Stored items:
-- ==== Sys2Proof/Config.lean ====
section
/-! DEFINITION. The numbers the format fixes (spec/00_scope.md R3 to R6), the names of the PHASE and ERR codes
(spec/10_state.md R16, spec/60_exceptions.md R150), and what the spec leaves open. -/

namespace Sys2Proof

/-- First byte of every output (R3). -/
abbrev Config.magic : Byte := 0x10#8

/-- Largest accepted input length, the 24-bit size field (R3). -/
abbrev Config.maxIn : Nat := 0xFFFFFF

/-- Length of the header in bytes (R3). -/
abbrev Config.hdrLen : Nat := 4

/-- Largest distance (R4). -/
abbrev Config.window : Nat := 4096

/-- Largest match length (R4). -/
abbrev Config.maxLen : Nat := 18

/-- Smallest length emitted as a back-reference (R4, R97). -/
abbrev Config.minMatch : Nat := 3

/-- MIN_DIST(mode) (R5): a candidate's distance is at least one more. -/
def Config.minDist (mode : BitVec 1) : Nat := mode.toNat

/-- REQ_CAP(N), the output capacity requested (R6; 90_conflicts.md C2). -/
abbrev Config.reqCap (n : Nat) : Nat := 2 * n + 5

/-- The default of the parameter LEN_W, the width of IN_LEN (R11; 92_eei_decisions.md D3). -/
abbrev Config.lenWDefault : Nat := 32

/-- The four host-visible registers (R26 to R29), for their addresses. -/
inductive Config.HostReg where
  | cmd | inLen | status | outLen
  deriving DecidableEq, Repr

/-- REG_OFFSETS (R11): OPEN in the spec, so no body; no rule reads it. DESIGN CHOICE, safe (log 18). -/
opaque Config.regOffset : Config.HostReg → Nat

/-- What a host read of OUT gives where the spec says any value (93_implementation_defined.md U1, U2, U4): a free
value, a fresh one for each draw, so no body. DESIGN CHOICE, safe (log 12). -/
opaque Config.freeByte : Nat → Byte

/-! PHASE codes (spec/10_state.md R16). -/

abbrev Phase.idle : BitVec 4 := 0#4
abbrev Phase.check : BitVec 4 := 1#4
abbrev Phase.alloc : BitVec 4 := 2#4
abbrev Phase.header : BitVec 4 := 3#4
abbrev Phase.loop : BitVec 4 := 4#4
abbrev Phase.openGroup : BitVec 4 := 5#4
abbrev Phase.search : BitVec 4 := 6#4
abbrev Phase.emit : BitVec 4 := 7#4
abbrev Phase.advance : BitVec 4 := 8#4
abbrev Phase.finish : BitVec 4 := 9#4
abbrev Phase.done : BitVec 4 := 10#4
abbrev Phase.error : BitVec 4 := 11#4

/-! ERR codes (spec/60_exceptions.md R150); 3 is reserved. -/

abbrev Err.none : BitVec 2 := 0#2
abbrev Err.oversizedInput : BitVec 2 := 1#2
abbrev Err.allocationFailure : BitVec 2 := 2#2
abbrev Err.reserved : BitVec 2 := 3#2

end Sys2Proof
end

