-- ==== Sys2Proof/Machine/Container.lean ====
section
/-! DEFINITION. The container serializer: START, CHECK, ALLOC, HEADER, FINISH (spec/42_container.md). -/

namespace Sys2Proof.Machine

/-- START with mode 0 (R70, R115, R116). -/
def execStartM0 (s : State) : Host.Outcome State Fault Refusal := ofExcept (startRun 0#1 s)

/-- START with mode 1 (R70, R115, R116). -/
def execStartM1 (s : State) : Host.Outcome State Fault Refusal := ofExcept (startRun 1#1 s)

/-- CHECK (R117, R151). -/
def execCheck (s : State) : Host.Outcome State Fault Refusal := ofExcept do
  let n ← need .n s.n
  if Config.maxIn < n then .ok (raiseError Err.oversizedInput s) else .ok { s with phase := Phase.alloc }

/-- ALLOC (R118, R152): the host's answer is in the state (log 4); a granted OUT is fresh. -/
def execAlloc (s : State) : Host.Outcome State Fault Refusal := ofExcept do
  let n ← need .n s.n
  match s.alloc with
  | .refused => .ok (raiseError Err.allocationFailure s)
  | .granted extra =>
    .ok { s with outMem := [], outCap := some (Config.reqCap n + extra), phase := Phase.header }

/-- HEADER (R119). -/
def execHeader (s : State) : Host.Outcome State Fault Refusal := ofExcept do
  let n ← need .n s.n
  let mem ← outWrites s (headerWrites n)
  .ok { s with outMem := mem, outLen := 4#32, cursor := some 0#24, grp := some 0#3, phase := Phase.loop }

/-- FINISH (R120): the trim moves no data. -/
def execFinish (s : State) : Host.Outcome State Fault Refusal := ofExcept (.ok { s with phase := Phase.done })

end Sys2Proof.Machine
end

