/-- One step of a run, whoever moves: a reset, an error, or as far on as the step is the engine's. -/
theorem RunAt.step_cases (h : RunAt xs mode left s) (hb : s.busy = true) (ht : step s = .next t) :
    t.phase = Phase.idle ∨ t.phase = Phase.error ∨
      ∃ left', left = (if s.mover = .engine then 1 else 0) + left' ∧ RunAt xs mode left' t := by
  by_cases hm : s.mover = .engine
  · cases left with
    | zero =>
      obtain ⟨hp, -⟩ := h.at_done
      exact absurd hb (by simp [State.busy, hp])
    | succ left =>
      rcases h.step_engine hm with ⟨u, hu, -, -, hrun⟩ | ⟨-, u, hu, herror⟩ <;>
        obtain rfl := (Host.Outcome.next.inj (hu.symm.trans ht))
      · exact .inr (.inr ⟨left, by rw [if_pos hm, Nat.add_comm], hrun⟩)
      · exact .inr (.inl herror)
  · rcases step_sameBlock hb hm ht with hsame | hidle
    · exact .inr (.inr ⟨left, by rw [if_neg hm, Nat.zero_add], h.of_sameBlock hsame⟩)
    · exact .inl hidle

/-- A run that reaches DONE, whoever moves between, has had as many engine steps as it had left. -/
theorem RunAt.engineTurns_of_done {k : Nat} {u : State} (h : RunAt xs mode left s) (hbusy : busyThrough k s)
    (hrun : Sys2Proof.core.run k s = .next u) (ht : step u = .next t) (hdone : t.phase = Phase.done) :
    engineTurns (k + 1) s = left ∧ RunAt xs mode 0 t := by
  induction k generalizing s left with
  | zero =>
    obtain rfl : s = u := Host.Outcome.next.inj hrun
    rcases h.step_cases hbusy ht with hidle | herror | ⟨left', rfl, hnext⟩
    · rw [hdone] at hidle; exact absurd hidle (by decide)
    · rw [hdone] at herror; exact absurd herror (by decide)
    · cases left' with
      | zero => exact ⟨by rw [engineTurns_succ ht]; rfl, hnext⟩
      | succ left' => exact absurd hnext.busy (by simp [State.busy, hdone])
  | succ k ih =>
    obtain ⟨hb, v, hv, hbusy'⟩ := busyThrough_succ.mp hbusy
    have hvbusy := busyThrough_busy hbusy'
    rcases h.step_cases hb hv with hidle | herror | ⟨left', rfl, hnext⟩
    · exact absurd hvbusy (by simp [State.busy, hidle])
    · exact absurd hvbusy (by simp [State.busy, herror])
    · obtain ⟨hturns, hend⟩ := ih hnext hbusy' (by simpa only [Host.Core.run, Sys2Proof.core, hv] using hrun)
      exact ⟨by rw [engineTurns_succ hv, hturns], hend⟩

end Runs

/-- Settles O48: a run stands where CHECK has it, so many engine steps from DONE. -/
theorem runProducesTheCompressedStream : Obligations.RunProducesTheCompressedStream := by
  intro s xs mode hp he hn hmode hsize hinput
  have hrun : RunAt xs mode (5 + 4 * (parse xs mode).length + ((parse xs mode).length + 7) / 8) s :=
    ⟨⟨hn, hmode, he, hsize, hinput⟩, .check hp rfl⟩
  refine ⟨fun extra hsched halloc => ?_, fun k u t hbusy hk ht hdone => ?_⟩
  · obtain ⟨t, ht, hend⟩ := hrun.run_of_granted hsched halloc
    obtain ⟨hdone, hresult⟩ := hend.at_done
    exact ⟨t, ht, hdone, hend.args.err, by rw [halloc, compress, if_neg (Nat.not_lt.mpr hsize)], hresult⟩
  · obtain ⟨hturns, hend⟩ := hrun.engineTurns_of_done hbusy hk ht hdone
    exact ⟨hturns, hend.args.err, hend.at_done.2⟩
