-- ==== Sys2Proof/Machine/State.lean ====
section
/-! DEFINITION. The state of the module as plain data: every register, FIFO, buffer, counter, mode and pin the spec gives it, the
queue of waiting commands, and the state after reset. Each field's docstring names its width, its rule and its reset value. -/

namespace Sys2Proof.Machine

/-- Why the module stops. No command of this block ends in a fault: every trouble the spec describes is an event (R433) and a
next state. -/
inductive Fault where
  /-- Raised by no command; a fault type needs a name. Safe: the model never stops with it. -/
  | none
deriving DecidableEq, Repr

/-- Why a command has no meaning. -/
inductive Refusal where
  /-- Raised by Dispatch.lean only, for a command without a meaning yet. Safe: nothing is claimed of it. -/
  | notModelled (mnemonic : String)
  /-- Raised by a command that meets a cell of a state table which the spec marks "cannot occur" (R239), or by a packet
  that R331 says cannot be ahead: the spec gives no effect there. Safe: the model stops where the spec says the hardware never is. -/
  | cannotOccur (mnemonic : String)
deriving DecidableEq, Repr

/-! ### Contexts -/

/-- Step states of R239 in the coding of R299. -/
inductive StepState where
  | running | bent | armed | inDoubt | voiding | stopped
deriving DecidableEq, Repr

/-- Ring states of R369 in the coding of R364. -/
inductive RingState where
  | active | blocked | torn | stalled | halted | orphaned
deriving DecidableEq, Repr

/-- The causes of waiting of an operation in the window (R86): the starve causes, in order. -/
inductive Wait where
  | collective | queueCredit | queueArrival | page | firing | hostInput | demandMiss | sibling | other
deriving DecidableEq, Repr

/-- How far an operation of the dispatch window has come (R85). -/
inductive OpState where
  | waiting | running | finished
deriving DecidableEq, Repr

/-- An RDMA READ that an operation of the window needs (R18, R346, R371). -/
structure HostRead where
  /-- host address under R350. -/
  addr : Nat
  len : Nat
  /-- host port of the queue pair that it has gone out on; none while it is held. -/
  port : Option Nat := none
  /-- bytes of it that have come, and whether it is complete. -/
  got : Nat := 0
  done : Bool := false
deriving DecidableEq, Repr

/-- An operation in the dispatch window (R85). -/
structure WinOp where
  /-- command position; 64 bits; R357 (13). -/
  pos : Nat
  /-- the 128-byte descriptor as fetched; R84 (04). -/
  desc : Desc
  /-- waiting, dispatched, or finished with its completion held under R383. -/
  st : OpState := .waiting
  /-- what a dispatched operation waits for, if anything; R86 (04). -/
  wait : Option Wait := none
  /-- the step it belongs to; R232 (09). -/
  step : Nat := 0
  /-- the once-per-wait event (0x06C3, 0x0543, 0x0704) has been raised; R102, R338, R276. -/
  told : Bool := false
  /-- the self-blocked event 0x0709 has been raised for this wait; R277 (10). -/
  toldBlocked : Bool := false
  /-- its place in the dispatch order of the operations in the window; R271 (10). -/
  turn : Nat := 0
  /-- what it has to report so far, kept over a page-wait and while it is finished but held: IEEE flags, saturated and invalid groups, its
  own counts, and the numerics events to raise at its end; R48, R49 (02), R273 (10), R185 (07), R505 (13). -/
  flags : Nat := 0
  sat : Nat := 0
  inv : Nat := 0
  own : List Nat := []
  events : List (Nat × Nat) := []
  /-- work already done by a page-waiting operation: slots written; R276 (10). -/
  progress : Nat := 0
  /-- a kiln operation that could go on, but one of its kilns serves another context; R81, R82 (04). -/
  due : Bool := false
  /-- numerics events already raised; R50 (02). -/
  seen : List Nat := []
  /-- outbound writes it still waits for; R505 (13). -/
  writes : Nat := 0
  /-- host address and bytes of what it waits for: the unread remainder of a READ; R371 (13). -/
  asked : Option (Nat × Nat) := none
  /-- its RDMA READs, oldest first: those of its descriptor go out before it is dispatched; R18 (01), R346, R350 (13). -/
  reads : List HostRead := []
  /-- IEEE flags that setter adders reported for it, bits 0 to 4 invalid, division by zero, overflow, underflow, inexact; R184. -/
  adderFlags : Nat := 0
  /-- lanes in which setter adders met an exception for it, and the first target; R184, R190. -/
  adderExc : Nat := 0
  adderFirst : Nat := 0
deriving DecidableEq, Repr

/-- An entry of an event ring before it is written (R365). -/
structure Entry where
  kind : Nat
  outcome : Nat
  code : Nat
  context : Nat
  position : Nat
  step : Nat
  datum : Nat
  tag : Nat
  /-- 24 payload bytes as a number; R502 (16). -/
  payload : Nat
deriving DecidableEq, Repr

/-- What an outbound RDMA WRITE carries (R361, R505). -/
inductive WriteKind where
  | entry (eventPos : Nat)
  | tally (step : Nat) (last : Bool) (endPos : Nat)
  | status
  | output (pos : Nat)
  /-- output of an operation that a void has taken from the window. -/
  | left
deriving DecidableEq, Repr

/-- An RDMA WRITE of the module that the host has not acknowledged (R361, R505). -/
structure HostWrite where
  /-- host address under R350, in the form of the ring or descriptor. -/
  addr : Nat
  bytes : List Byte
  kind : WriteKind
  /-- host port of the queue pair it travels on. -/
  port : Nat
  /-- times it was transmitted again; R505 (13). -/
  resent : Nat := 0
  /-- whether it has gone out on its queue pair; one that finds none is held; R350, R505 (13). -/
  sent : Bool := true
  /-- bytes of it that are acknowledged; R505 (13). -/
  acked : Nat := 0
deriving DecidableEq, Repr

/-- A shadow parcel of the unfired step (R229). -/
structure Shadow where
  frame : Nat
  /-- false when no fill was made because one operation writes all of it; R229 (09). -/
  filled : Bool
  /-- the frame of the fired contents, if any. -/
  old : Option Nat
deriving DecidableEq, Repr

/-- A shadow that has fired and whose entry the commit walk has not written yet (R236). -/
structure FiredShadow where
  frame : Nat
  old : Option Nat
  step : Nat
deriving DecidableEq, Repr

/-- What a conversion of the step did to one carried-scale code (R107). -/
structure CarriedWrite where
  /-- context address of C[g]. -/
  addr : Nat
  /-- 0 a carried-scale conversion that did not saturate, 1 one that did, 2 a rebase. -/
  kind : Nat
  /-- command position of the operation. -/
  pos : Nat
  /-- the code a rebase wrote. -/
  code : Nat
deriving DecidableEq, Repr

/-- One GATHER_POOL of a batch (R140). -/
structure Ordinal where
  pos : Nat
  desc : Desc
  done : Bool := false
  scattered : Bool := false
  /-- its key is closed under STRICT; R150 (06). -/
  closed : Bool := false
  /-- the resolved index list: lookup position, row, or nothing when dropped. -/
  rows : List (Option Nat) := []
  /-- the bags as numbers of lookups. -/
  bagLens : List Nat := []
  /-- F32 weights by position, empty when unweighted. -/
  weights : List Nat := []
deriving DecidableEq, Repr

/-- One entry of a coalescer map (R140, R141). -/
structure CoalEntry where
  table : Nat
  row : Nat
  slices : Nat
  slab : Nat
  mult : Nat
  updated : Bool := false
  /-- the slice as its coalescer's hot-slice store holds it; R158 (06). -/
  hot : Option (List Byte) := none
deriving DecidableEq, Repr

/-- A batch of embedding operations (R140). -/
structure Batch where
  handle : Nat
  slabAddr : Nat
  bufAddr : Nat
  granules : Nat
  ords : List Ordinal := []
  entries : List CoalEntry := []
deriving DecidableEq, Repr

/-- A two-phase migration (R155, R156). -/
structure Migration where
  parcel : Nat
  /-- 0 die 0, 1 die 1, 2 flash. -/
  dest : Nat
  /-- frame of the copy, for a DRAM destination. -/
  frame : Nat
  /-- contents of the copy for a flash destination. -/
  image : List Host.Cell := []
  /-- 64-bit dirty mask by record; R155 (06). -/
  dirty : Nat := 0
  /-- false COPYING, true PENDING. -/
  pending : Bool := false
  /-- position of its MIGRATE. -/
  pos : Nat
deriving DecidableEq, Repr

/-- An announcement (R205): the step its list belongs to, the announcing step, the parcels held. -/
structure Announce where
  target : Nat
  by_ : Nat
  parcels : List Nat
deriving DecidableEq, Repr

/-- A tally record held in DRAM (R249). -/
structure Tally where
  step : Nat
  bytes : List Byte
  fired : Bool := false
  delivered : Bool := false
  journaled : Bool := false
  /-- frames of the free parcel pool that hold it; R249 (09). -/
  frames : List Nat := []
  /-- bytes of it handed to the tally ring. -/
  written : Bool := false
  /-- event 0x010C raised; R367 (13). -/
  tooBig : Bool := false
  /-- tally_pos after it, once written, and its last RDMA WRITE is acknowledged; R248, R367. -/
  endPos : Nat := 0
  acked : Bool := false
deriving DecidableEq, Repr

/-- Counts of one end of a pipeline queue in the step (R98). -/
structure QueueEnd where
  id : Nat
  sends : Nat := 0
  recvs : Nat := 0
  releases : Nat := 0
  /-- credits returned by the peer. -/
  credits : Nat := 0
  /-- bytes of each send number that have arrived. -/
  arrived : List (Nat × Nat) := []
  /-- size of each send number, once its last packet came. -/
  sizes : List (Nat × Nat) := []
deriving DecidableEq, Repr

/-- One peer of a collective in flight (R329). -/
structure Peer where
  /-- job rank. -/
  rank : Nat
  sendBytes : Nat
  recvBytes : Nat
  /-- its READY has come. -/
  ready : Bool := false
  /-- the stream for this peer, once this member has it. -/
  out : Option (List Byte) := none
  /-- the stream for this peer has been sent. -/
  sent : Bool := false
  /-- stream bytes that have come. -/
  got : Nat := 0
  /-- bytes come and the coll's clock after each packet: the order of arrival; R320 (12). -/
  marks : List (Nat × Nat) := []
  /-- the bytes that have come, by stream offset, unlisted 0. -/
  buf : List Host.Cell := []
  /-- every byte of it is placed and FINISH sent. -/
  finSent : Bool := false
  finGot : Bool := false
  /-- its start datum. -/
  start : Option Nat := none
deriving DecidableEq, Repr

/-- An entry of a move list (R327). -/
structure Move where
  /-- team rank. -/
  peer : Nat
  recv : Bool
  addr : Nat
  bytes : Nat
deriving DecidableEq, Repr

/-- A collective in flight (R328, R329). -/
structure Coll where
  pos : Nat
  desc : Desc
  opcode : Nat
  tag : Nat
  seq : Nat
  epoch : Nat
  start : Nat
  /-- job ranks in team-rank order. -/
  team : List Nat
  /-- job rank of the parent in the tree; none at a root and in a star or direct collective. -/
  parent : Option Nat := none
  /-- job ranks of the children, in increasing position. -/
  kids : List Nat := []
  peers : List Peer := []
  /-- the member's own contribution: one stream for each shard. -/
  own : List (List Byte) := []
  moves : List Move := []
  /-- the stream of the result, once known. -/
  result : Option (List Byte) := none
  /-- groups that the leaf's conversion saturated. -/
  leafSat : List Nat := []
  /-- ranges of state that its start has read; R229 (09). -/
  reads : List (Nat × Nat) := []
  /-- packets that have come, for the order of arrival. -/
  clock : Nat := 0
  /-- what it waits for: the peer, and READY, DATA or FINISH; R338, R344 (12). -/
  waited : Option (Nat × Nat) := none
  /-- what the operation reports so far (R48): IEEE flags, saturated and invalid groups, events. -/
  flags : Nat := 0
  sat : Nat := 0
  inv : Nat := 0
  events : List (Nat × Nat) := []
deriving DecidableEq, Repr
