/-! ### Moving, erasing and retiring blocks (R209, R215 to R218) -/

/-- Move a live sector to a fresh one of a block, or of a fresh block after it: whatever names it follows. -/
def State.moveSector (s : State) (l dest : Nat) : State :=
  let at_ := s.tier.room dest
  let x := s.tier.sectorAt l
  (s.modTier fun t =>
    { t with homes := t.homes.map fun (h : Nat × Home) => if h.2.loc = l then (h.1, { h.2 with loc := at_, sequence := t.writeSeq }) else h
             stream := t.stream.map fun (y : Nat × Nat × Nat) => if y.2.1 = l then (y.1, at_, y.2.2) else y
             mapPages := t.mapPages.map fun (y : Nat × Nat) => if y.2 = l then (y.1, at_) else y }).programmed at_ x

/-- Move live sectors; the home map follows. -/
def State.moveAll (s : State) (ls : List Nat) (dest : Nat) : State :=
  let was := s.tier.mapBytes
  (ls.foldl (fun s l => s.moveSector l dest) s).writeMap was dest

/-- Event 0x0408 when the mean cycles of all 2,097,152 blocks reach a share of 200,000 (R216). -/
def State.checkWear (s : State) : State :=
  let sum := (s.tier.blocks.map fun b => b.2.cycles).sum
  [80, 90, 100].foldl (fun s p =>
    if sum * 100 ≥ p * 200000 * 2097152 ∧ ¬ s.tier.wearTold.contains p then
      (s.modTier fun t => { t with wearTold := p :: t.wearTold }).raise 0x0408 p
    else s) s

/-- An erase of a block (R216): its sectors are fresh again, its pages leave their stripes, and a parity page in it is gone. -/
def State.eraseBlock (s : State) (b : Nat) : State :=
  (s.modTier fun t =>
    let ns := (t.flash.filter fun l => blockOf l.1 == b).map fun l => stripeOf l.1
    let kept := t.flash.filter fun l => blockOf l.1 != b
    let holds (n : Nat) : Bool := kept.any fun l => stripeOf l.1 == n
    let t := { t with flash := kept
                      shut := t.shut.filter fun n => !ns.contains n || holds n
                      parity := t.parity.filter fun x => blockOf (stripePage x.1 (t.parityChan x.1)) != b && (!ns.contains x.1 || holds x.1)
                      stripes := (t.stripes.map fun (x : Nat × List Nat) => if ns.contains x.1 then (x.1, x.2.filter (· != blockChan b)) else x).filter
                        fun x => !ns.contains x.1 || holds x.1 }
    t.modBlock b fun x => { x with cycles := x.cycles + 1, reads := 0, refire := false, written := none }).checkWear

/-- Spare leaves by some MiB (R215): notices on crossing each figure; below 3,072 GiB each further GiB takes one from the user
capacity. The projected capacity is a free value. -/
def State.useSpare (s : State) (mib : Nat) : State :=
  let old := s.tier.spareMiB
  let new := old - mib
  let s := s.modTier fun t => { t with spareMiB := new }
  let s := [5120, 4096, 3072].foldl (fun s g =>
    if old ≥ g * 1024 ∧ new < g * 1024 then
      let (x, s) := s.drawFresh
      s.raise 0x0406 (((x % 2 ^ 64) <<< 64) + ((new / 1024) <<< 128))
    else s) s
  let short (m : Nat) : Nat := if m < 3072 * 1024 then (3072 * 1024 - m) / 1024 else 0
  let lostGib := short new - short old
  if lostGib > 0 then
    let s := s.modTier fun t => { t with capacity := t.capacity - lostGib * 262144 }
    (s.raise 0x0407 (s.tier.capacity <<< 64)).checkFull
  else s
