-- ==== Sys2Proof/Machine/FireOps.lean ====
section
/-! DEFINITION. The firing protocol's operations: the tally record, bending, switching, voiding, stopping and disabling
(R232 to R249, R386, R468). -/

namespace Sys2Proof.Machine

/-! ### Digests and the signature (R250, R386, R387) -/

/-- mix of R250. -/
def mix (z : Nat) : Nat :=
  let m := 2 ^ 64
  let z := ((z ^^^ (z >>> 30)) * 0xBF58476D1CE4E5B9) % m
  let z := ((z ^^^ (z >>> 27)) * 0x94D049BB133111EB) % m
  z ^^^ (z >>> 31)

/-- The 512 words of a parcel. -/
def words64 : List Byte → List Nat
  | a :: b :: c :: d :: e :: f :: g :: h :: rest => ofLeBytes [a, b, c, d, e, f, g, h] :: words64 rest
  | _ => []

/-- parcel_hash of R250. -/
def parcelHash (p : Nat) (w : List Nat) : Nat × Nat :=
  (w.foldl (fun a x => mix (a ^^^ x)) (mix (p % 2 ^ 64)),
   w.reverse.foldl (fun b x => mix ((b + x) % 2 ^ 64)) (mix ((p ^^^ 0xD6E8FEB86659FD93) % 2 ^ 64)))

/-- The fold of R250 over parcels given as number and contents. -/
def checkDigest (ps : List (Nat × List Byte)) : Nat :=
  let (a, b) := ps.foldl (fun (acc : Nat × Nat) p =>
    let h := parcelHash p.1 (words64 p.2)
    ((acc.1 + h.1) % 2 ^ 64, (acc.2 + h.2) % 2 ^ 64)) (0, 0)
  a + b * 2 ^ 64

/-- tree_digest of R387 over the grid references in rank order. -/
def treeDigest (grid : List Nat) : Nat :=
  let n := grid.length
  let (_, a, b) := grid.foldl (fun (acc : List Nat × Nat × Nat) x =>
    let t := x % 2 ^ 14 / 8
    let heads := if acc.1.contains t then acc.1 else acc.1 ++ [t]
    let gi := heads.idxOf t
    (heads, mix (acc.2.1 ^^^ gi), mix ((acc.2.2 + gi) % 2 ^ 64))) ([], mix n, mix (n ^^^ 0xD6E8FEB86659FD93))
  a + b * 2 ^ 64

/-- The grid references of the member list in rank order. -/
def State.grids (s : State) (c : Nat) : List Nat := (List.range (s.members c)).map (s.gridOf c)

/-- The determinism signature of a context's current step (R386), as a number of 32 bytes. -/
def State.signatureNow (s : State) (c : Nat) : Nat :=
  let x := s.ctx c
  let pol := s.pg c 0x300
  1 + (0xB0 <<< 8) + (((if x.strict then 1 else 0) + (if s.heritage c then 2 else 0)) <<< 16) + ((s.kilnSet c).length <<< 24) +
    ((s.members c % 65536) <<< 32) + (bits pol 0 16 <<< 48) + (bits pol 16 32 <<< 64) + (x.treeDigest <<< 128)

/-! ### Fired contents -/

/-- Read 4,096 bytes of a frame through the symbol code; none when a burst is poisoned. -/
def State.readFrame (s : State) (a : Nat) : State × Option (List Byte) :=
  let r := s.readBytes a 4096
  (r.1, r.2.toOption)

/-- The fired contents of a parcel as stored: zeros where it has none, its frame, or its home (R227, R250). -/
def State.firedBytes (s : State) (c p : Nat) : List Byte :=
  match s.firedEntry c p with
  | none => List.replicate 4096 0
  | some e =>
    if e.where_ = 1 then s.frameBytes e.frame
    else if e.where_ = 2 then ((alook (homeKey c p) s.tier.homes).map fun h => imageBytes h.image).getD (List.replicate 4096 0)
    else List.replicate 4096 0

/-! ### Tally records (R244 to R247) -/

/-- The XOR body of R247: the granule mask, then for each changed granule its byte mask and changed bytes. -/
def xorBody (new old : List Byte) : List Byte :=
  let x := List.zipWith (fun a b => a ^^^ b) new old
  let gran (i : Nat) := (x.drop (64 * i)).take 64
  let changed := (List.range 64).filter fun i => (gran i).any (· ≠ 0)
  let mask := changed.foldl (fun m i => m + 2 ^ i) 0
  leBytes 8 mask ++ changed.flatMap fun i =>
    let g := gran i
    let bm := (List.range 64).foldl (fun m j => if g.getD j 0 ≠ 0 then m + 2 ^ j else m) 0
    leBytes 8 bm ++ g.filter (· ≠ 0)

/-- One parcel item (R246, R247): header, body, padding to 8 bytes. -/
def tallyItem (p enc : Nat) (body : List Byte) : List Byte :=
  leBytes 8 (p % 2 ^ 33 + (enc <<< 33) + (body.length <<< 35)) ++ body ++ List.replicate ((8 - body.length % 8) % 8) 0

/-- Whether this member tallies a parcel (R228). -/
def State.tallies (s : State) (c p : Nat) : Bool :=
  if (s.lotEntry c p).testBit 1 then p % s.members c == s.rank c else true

◆ DIRECTIONS FOR THIS TASK ◆
The required output is the set of lines from the first line of the data through the line that contains "abbrev Config.maxIn : Nat := 0xFFFFFF", transcribed exactly.

◆ ANSWER BOX ◆
-- ==== Sys2Proof/Config.lean ====
section
/-! DEFINITION. The numbers the format fixes (spec/00_scope.md R3 to R6), the names of the PHASE and ERR codes
(spec/10_state.md R16, spec/60_exceptions.md R150), and what the spec leaves open. -/

namespace Sys2Proof

/-- First byte of every output (R3). -/
abbrev Config.magic : Byte := 0x10#8

/-- Largest accepted input length, the 24-bit size field (R3). -/
abbrev Config.maxIn : Nat := 0xFFFFFF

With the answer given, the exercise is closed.